Now I'm playing with FSCTL_GET_NTFS_FILE_RECORD, but can't make it work at the moment and I'm not really sure it will help.
I found the following function
It returns structure that contains nFileIndexHigh and nFileIndexLow variables.
Documentation says
The identifier that is stored in the nFileIndexHigh and nFileIndexLow members is called the file ID. Support for file IDs is file system-specific. File IDs are not guaranteed to be unique over time, because file systems are free to reuse them.
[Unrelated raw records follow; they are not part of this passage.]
/-- ARM: a template of the image or the shadows take effect, or the command is rejected (R293, R409). -/
def Channel.ctxArm (ch : Channel) (n arg : Nat) : Channel :=
  let c1 : Option Channel := if arg = 255 then
      some { ch with regs := ctxLatched.foldl (fun r f => r.latch f n) ch.regs }
    else (ch.ctx.templates.find arg).map fun t => ch.ctxWords n t.1 t.2
  match c1 with
  | none => ch.ctxReject
  | some c1 =>
    if ch.ctx.run && c1.recordValid (c1.r · n) then
      let c1 := ((c1.w F.CTX_STATE_STATE n 1).setDebt n 0).w F.CTX_STATE_PEND_B n 0
      let c1 := (c1.w F.CTX_STATE_IN_CNT n 0).w F.CTX_STATS_PERIODS n 0
      (c1.w F.CTX_STATS_LATE_PERIODS n 0).w F.CTX_STATS_MAX_LATE n 0
    else ch.ctxReject

/-- Inserts a context into the ascending list of those known. -/
def insertAsc (n : Nat) : List Nat → List Nat
  | [] => [n]
  | x :: xs => if n = x then x :: xs else if n < x then n :: x :: xs else x :: insertAsc n xs

/-- A tick number that lies `k` ticks ahead (R281). -/
def Channel.tickPlus (ch : Channel) (k : Nat) : Nat := (ch.tick + k) % 2 ^ 48

/-- A context command (R293): operation, context, owner, lease and argument. -/
def Channel.ctxOp (ch : Channel) (op n owner lease arg : Nat) : Channel :=
  let own := owner != 0 && owner == ch.r F.CTX_LOCK_OWNER n
  let st := ch.cst n
  if op = 0 then ch
  else if op = 1 then (if own && st == 0 then ch.ctxArm n arg else ch.ctxReject)
  else if op = 2 then (if own && st != 0 && st != 5 then ch.ctxHoldReq n else ch.ctxReject)
  else if op = 3 then (if own && st == 5 then ch.w F.CTX_STATE_STATE n 1 else ch.ctxReject)
  else if op = 4 then
    (if own && st != 0 then (if ch.ctxRuns n then ch.w F.CTX_STATE_FREE_PEND n 1 else ch.ctxFree n) else ch.ctxReject)
  else if op = 5 then (if own then ch.setDebt n 0 else ch.ctxReject)
  else if op = 6 then (if st != 0 && st != 5 then ch.addMarks n arg else ch.ctxReject)
  else if op = 7 then
    (if ch.r F.CTX_LOCK_OWNER n == 0 && owner != 0 && lease != 0 then
      ((ch.w F.CTX_LOCK_OWNER n owner).w F.CTX_LOCK_LEASE_END n (ch.tickPlus lease)).modCtx fun x =>
        { x with known := insertAsc n x.known }
    else ch.ctxReject)
  else if op = 8 then (if own && lease != 0 then ch.w F.CTX_LOCK_LEASE_END n (ch.tickPlus lease) else ch.ctxReject)
  else if op = 9 then (if own then ch.w F.CTX_LOCK_OWNER n 0 else ch.ctxReject)
  else if own && ch.r F.CTX_STATE_BROKEN n == 1 then ch.w F.CTX_STATE_BROKEN n 0
  else ch.ctxReject

/-- A write of CH_CTX_CMD (R292). -/
def Channel.ctxCmd (ch : Channel) (w : Nat) : Channel :=
  if 10 < bits w 13 10 ∨ bits w 63 54 ≠ 0 then ch.w F.CH_CTX_STAT_CFG_ERR 0 1
  else ch.ctxOp (bits w 13 10) (bits w 9 0) (bits w 29 14) (bits w 45 30) (bits w 53 46)

/-- The word of a context command (R292). -/
def ctxWord (op n owner lease arg : Nat) : Nat :=
  n % 1024 + (op % 16) <<< 10 + (owner % 65536) <<< 14 + (lease % 65536) <<< 30 + (arg % 256) <<< 46

/-! ### Boundaries and period starts (R282 to R288) -/

/-- The tick is a boundary of the context (R282). -/
def Channel.isBoundary (ch : Channel) (n : Nat) : Bool :=
  1 ≤ ch.cst n && ch.cst n ≤ 4 && ch.tick % (ch.r F.CTX_CHAR_PERIOD n + 1) == ch.r F.CTX_CHAR_PHASE n

/-- A boundary is counted (R286). -/
def Channel.countBoundary (ch : Channel) (n : Nat) : Channel :=
  if ch.r F.CTX_STATE_EARLY n = 1 then ch.w F.CTX_STATE_EARLY n 0
  else if ch.r F.CTX_STATE_PEND_B n < 15 then ch.w F.CTX_STATE_PEND_B n (ch.r F.CTX_STATE_PEND_B n + 1)
  else
    let ch := (ch.inc F.CH_OVERRUN_CNT_COUNT 0 1).w F.CH_CTX_STAT_OVERRUN 0 1
    ch.raiseOnce (onceKey 0x42 0) 0x42 (unitWord ch.no 7 0 0 0) (some n) 0

/-- Smallest `n` with `sqrt (s × 2⁻⁴⁰) ≤ f × 2 ^ n`, from −256 (R136): a record's sum and a finite magnitude of FP32 keep it within
−148 and 178. -/
def calTarget (s fmax : Nat) : Int :=
  let m := if bits fmax 30 23 = 0 then bits fmax 22 0 else bits fmax 22 0 + 2 ^ 23
  let e : Int := (max (bits fmax 30 23) 1 : Nat) - 150
  let fits := fun (k : Nat) =>
    let p := 2 * (e + (k : Int) - 256) + 40
    if 0 ≤ p then decide (s ≤ m * m * 2 ^ p.toNat) else decide (s * 2 ^ (-p).toNat ≤ m * m)
  match (upto 512).find? fits with
  | some k => (k : Int) - 256
  | none => 256

/-- The keeper computes one calibrated entry and writes it to the inactive copy (R136). Scale tables are E fields of function 0: at
the expert level the keeper leaves them alone (R18, R58). -/
def Channel.calibrate (ch : Channel) (x : CalEntry) : Channel × CalEntry :=
  if ch.lv.testBit 0 then (ch, x) else
  let l := ch.lan x.g
  let sq := (x.lines.flatMap fun ln => [64 * ln, 64 * ln + 32]).map fun a => ofBytes (l.spSee (a + 12) 12)
  let hist := (sq.foldl max 0 :: x.hist).take x.window
  let s := hist.foldl max 0
  let sats := x.cores.map fun k => l.r F.CO_DRN_SAT_CNT_COUNT k
  let grew := (sats.zip (fitTo sats.length 0 x.sat)).any fun p => decide (p.2 < p.1)
  let cur := (l.slEntry x.base x.idx).1
  let t := calTarget s x.fmax + (x.margin : Int)
  let t := if grew then max t (cur + 1) else t
  let below := if s ≠ 0 ∧ t < cur then x.below + 1 else 0
  let lower := decide (x.window ≤ below) && decide (s ≠ 0)
  let new := if s = 0 then cur else if cur < t then t else if lower then cur - 1 else cur
  let new := max (-128) (min 127 new)
  let n := ofBytes (l.spSee (64 * x.base) 4)
  let a := 64 * (x.base + 1) + (1 - l.slActive x.base) * alignUp n 64 + x.idx
  let l := { l with sp := (l.sp.wr a (BitVec.ofNat 8 (ofInt 8 new))).wr (64 * x.base + 5)
                            (BitVec.ofNat 8 ((l.sp.rd (64 * x.base + 5)).toNat / 2 * 2 + 1)) }
  (ch.setLan x.g l, { x with hist := hist, below := if lower then 0 else below, sat := sats })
In some cases, the file ID for a file can change over time.
I don't really understand what is this. I can't connect it to the physical location of file. Is it possible later to extract this file ID from MFT?
Found this:
This identifier and the volume serial number uniquely identify a file. This number can change when the system is restarted or when the file is opened.
This doesn't satisfy my requirements, because I'm going to open the file and the fact that ID might change doesn't make me happy.
Any ideas?
Use the Defragmentation IOCTLs. For example, FSCTL_GET_RETRIEVAL_POINTERS will tell you the extents which contain file data.

How can I find information about a file from logical cluster number in NTFS/FAT32?

I am trying to defragment a single file through Windows defragmentation API ( http://msdn.microsoft.com/en-us/library/aa363911(VS.85).aspx ) but if there is no free space block large enough for my file I would like to move other parts of files to make room for it.
The linked article mentions moving parts of other files but I can't find any information about how to find out which files to move. From the free space bitmap I can find an almost large enough space and I know the logical cluster numbers surrounding it, but from this I can't find out which files are surrounding it and a handle to the files is required to do FSCTL_MOVE_FILE which moves parts of files.
Is there any way, through the API or by parsing the MFT, to find out what file a logical cluster number is part of, and what virtual cluster number in the file corresponds to the logical cluster number found through the bitmap?
The slow but compatible method is to recursively scan all directories for files, and use the FSCTL_GET_RETRIEVAL_POINTERS. Then scan the resulting VCN-LCN mapping for the cluster in question.
Another option would be to query the USN Journal of the drive to get the File Reference IDs, then use FSCT_GET_NTFS_FILE_RECORD to get the $MFT file record.
I'm currently working on a simple Defrag program (written in Java) with the aim to pack files of a directory (e.g. all files of a large game) close together to reduce loading times and loading lags.
I use a faster method to retrieve the file mappings on the NTFS or FAT32 drive.
I parse the $MFT file directly (the format has some pitfalls), or the FAT32 file allocation table along with the directories.
The trick is to open the drive (e.g. "c:") with FileCreate for fully shared GENERIC read. The resulting handle can then be read with FileRead and FileSeek on a byte granularity. This works only in administrator mode (or elevated).
On NTFS, the $MFT might be fragmented and is a bit tricky to locate it from the boot sector info. I use the FSCTL_GET_RETRIEVAL_POINTERS on the C:\$MFT file to get its clusters.
On FAT32, one must parse the boot sector to locate the FAT table and the cluster containing root directory file. You need to parse the directory entries and recursively locate the clusters of the sub-directories.
There is no O(1) way of mapping from block # to file. You need to walk the entire MFT looking for files that contain that block.
Of course, in a live system, once you've read that data it's out-of-date and you must be prepared for failures in the move data FSCTL.